A key term in 21st Century communication, however, is convergence. Not only are media and technology converging with each other to produce new means of communicating, but individuals are increasingly using both new and existing communication tools to create new forms of communication. This convergence forces the various “camps” within the communication discipline to draw upon each other’s theories and research methods to keep up with explaining the rapidly changing communication environment. This convergence of ideas and theories provides a space to challenge conventional ways of thinking about the communication discipline, and that’s the goal of the SAGE 21st Century Reference Series volumes on Communication.
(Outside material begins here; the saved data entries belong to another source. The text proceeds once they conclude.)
/-- The agents that reach registers: F0, F(n+1) of easel n through BAR0, the safety port (R379, R380), and a function through BAR2,
where an address is an offset from the start of its MSI-X table (R130). -/
inductive Agent where
  | f0
  | fn (e : Fin 8)
  | sp
  | bar2 (fn : Fin 9)
deriving DecidableEq, Repr

/-- An event ring: that of F0 or that of an easel. -/
inductive RingId where
  | f0
  | easel (e : Fin 8)
deriving DecidableEq, Repr

/-- The two staging buffers of an easel (R144); F0 has event staging only. -/
inductive StageKind where
  | event
  | sample
deriving DecidableEq, Repr

/-- What starts an easel reset; the order is that of ARG1 of EASEL_RESET_DONE (R164). -/
inductive ResetCause where
  | f0OrSafetyPort
  | erstCtrl
  | watchdog
  | functionLevelReset
deriving DecidableEq, Repr

/-- What makes a link fault (R147): the link leaves DL_Active, or Bus Master Enable of one function clears. -/
inductive LinkCause where
  | dlDown
  | bmeClear (fn : Fin 9)
deriving DecidableEq, Repr

/-- The causes of device reset; the order is that of the bits of RST_CAUSE (R347). -/
inductive DeviceResetCause where
  | por
  | supply
  | nrst
  | dwd
deriving DecidableEq, Repr

/-- Where a supply stands after a crossing (R340, R341), from the bottom: below its reset level; below its warning
level; in the band between warning and resume; at or above its resume level. -/
inductive SupplyLevel where
  | belowReset
  | belowWarning
  | inBand
  | aboveResume
deriving DecidableEq, Repr

/-- What the loss detector has measured on BOSC (R57): fine ticks since the last rising edge of TREF, or how many BOSC coarse
ticks 1,024 consecutive TREF cycles took. -/
inductive TrefView where
  | gap (ticks : Nat)
  | window (boscTicks : Nat)
deriving DecidableEq, Repr

/-- What a pod measures itself: V_STORE as a code of 20 mV, whether ALT is present at its level, the die temperature (R229). -/
structure PodLive where
  vstore : BitVec 8
  alt : Bool
  temp : BitVec 16
deriving DecidableEq, Repr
General Editor William F. Eadie has sought to honor the diversity of the study of communication but also integrate that diversity into a coherent form, dividing communication study into four basic properties: 1) processes, 2) forms and types of communication, 3) characteristics to consider in creating messages, and 4) relationships between communicators.

Via 100 chapters, this 2-volume set (available in both print and electronic formats) highlights the most important topics, issues, questions, and debates any student obtaining a degree in the field of communication ought to have mastered for effectiveness in the 21st Century. The purpose is to provide undergraduate majors with an authoritative reference source that will serve their research needs going forward in this exciting field with more detailed information than encyclopedia entries but not as much jargon, detail or density as a journal article or a research handbook chapter.

  • Comprehensive coverage captures all the major themes and subfields within communication. For instance, Volume 1 themes include the discipline of communication, approaches to the study of communication, key processes of communication, forms and types of communication, key characteristics of messages, key communication relationships, factors affecting communication, and challenges and opportunities for communication. Themes in Volume 2 are media as communication, communication as a profession, journalism, public relations, advertising, and media management.
  • Authoritative content is provided by a stellar casts of authors who bring diverse approaches, diverse styles, and different points of view.
  • Curricular-driven emphasis provides students with initial footholds on topics of interest in researching for term papers, in preparing for GREs, in consulting to determine directions to take in pursuing a senior thesis, graduate degree, career, etc.
  • Uniform chapter structures make it easy for students to locate key information, with a more-or-less common chapter format of Introduction, Theory, Methods, Applications, Comparisons, Future Directions, Summary, Bibliography & Suggestions for Further Reading, and Cross References.
  • Availability in print and electronic formats provides students with convenient, easy access.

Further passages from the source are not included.